In order to illustrate what is needed to achieve real-time decoding of 4K/UHD video, detailed execution times for all tested UHD-1 sequences for two, four, eight and ten worker threads are shown in Figure 5 . When two threads are used, it can be seen that all measured execution times are slower than the 20 ms/frame real-time limit. Allowing the HHI decoder to use four working threads already results in execution times for the two lowest bitrates (at 2.6 and 5 MBits/s) of the slowest sequence rain fruits being faster than 20 ms/frame. As already discussed, Figure 4a shows that the highest speedup for the UHD-1 test sequences and the random access main 10 configuration can be achieved when ten worker threads are used. Consequently, the execution times for at least all points below 20 MBits/s are faster than 20 ms/frame in that case. Overall, it can be said that HEVC real-time decoding of 50 Hz 4K/UHD video on a quad-core mobile CPU like the i7 Sandy Bridge at 2.5 GHz is possible.
Profiling results
After investigating the overall performance, the contribution of the different parts of the optimized HHI decoder has been analyzed by profiling. The decoding process has been broke down into the following parts:
• PS: Parsing of prediction data side information, e.g. motion vectors, splitting flags and the like.
• PC: Parsing of transform coefficients.
• IP: Intra prediction with SIMD optimized code.
• IT: Inverse transform with SIMD optimized code.
• MC: Motion compensation with SIMD optimized code.
• DF: Deblocking filter with SIMD optimized code.
• SF: Sample adaptive offset filter.
• OT: All other operations including high-level syntax parsing but mostly copying samples from local buffer to picture memory.
The detailed profiling results can be found in Table 3 for 1080p all intra main 10, in Table 4 for 1080p random access main and in Table 5 for 2160p50 random access main 10.
When comparing the results for the two QP values, the first thing that can be observed is that for increasing QP values, the prediction parts increase while the transform coefficient parsing part decreases. This is conclusive since a low QP value reduces the number and size of the transform coefficients. The other thing that can be noticed is, that the SAO filtering takes up more decoding time for reconstructed sample values with finer quantization while more time is spent on deblocking when the quantization is more coarse (more blockiness).

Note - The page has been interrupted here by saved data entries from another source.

-- ==== Sys2Proof/Machine/Channel.lean ====
section
/-! DEFINITION. The channel controller: acceptance, the write buffer, the atomic unit, the arbiter, decoding and row
disturbance (R131 to R148, R188, R206 to R221, R229 to R231, R241, R243, R282, R283). -/

namespace Sys2Proof.Machine

open Sys2Proof

/-! ## What a channel holds of a granule -/

/-- The atomic unit's live entry for a granule: one that no later full write has replaced (R220). -/
def auFind (ch : Chan) (key : Nat) : Option AuEntry := ch.au.find? fun e => e.gran = key && !e.replaced

/-- The hold entry of a granule, order markers apart. -/
def holdAt (ch : Chan) (key : Nat) : Option Hold := ch.holds.find? fun h => h.gran = key && h.state ≠ .orderMarker

/-- The stored value that a read of a granule meets: the write buffer's, or DRAM's. -/
def storedAt (m : List Host.Cell) (c : Ctl) (key : Nat) : BitVec 320 :=
  (wbufFind c.chans[keyChan key] key).getD (dramRead m key)

/-- The committed value of a granule as a reader sees it, decoded: a COMMITTED hold's value, the atomic unit's, or the
stored one (R133, R188). -/
def granView (m : List Host.Cell) (c : Ctl) (key : Nat) : GranRead :=
  let ch := c.chans[keyChan key]
  let held := match holdAt ch key with
    | some h => if h.state = .committed then h.stage else none
    | none => none
  if keyFailed c key then { data := 0, poisoned := false, uncorrectable := true, ce1 := 0, ce2 := 0, word := 0 }
  else match held, (auFind ch key).bind (·.value) with
    | some d, _ => { data := d, poisoned := false, uncorrectable := false, ce1 := 0, ce2 := 0, word := 0 }
    | none, some d => { data := d, poisoned := false, uncorrectable := false, ce1 := 0, ce2 := 0, word := 0 }
    | none, none => granDecode (storedAt m c key)

/-! ## Row disturbance (R229 to R231) -/

/-- The lowest-numbered entry with the lowest counter. -/
def lowestEntry : List (Nat × Nat) → Nat
  | [] => 0
  | l => (l.findIdx? fun e => e.2 = minOf 0 (l.map (·.2))).getD 0

/-- Space-saving counting of an activate of row r (R229): the table afterwards and the entry's counter. -/
def countActivate (r : Nat) (t : List (Nat × Nat)) : List (Nat × Nat) × Nat :=
  let sat := fun n => Nat.min 65535 (n + 1)
  match t.findIdx? fun e => e.1 = r with
  | some i => (listModify (fun e => (e.1, sat e.2)) t i, sat (t.getD i (0, 0)).2)
  | none =>
    if t.length < 16 then (t ++ [(r, 1)], 1)
    else
      let i := lowestEntry t
      let n := sat (t.getD i (0, 0)).2
      (listModify (fun _ => (r, n)) t i, n)

/-- The oldest pending row not yet due becomes due at the must level (R231). -/
def dueOldest : List (Nat × Nat × Bool) → List (Nat × Nat × Bool)
  | [] => []
  | x :: t => if x.2.2 then x :: dueOldest t else (x.1, x.2.1, true) :: t

/-- The pending list after an activate of row r that leaves its counter at n (R230, R231). It has four places; a row due at the
must level has left its place for its targeted refresh, and stays listed until that is issued. -/
def pendAfter (alert must r n : Nat) (stepped : Bool) (l : List (Nat × Nat × Bool)) : List (Nat × Nat × Bool) :=
  let due := l.map fun x => if x.1 = r && x.2.1 + (must - alert) ≤ n then (x.1, x.2.1, true) else x
  if stepped && n % alert = 0 then
    if due.any (fun x => x.1 = r) then due.map fun x => if x.1 = r then (x.1, x.2.1, true) else x
    else (if due.countP (fun x => !x.2.2) < 4 then due else dueOldest due) ++ [(r, n, decide (must ≤ alert))]
  else due

/-- Activates counted for a layer's power (R336). -/
def addActs (slice n : Nat) (c : Ctl) : Ctl :=
  modTherm (fun t => { t with acts := t.acts.set! (sliceLayer slice) (t.acts.toList.getD (sliceLayer slice) 0 + n) }) c

/-- An operation whose commands are issued on a pseudo-channel takes the next sequence number (R235). The 16 that the numbers can
name are kept for each pseudo-channel. -/
def caIssue (pc : Nat) (o : CaOp) (x : Chan) : Chan :=
  { x with
    caIssued := (if (x.caIssued.countP fun y => y.1 = pc) < 16 then x.caIssued else x.caIssued.eraseP fun y => y.1 = pc) ++ [(pc, o)]
    caSeq := x.caSeq.set! pc (x.caSeq.toList.getD pc 0 + 1) }

/-- One activate issued for a request, copier or test access (R229). -/
def activate (key : Nat) (c : Ctl) : Ctl :=
  let ch := keyChan key
  modChan ch (fun x =>
    let x := caIssue (keyPc key) (.access key) x
    let b := bankGet x (bankKey key)
    let r := keyRow key
    let old := match b.disturb.table.find? fun e => e.1 = r with
      | some e => e.2
      | none => if b.disturb.table.length < 16 then 0 else minOf 0 (b.disturb.table.map (·.2))
    let t := countActivate r b.disturb.table
    let p := pendAfter x.actAlert x.actMust r t.2 (old < 65535) b.disturb.pending
    bankPut (bankKey key) { b with disturb := { table := t.1, pending := p }, openRow := if x.adaptive then some r else none } x)
    (bump (cIdx ch 6) (addActs (ppnSlice (keyPpn key)) 1 c))

/-- An access to a row: a row hit under the adaptive policy, otherwise an activate (R214, R215). A failed slice gets no
command (R236). -/
def openRowFor (key : Nat) (c : Ctl) : Ctl :=
  let ch := c.chans[keyChan key]
  if keyFailed c key then c
  else if ch.adaptive && (bankGet ch (bankKey key)).openRow = some (keyRow key) then bump (cIdx (keyChan key) 7) c
  else activate key c

/-! ## Writes are accepted (R134, R135, R145, R220) -/

/-- The descriptor whose write this is: the mover's queue and the descriptors it has completed. -/
def shadowBy (c : Ctl) (t : Trk) : Option (Nat × Nat) :=
  match t.src with
  | .mover m _ => (c.movers[m]).curQueue.map fun q => (q, (sparseGet (fun _ => {}) c.queues q : Queue).descCompleted)
  | .port _ => none

/-- Room in a channel's write buffer of 128 entries (R210). -/
def wbufRoom (c : Ctl) (key : Nat) : Bool := c.chans[keyChan key].wbuf.length < 128

/-- A granule is stored as poison (R145). -/
def storePoison (key : Nat) (hpn : Option Nat) (c : Ctl) : Ctl :=
  acceptWrite key granPoison hpn (if keyFailed c key then c else bump (cIdx (keyChan key) 33) c)

/-! ## Reports of the decoder (R146, R282, R283) -/

/-- DETAIL of the data codes (Table 7 of chapter 11). -/
def dataDetail (hpn : Option Nat) (key word source port : Nat) : Nat :=
  hpn.getD 0 + 2 ^ 21 * b2n hpn.isSome + 2 ^ 22 * keyGran key + 2 ^ 33 * word + 2 ^ 35 * source + 2 ^ 38 * port
    + 2 ^ 40 * keyPpn key

/-- Two granules lie in one row. -/
def sameRow (a b : Nat) : Bool := ppnSlice (keyPpn a) = ppnSlice (keyPpn b) && bankKey a = bankKey b && keyRow a = keyRow b

/-- Firmware asks for soft row repair of a granule's row (R234, R283); while another repair runs, the row waits. -/
def requestSrr (key : Nat) (c : Ctl) : Ctl :=
  let ch := keyChan key
  if c.chans[ch].srrStatus = 1 then
    modChan ch (fun x => if x.srrWaits.any (sameRow key) then x else { x with srrWaits := x.srrWaits ++ [key] }) c
  else modChan ch (fun x => { x with
    srrRank := keyRank key, srrPc := keyPc key, srrBank := keyBank key, srrRow := keyRow key, srrStatus := 1, srrSince := c.now, srrAccesses := 0, srrOut := [], srrBuf := [] }) c

/-- The key of a row in the row-error tracker: rank, pseudo-channel, bank, row. -/
def rowKey (key : Nat) : Nat := keyRank key * 1048576 + keyPc key * 524288 + keyBank key * 32768 + keyRow key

Looking at the results for the different configurations, the main difference between the all intra and the random access configuration is, that most decoding time in the all intra configuration is spent for coefficient parsing (34.2%) and intra prediction (14.5%) while the random access configuration on the other hand spends almost half of the decoding time for motion compensation (41.4% and 45.3%). This is plausible since intra-picture prediction generally produces a much higher residual that leads to more and larger transform coefficients.
Since the profiling results were generated using the optimized HHI decoder with SIMD optimizations, it would be interesting to know how much of the decoding time would be spent in the SIMD optimized parts when no SIMD optimizations are used. Therefore, average profiling results for the scalar code and a SIMD speedup factor for all parts that include SIMD optimized code are listed in the two lines below the average. It can be seen that the interpolation filter benefits the most with measured speedup factors of 8.1 and 5.47. For intra prediction, SIMD optimizations only reduce the decoding time for that part by a factor of 1.4 to 1.7. This matches with the decoding times shown in Table 2 where the overall speedup using SIMD optimization for all intra configurations is much less than for the random access configuration. 
CONCLUSION
In this paper, it has been shown that HEVC software decoding of 4K 50Hz 10 bit video on a quad-core mobile CPU is possible for bitrates up to 20 Mbits/s. In order to achieve that, SIMD code optimization and parallel decoding is essential. In future developments, further speedup could be obtained by using most recent and upcoming SIMD instruction set extensions like AVX2 and by adding SIMD optimizations for the sample adaptive offset filter.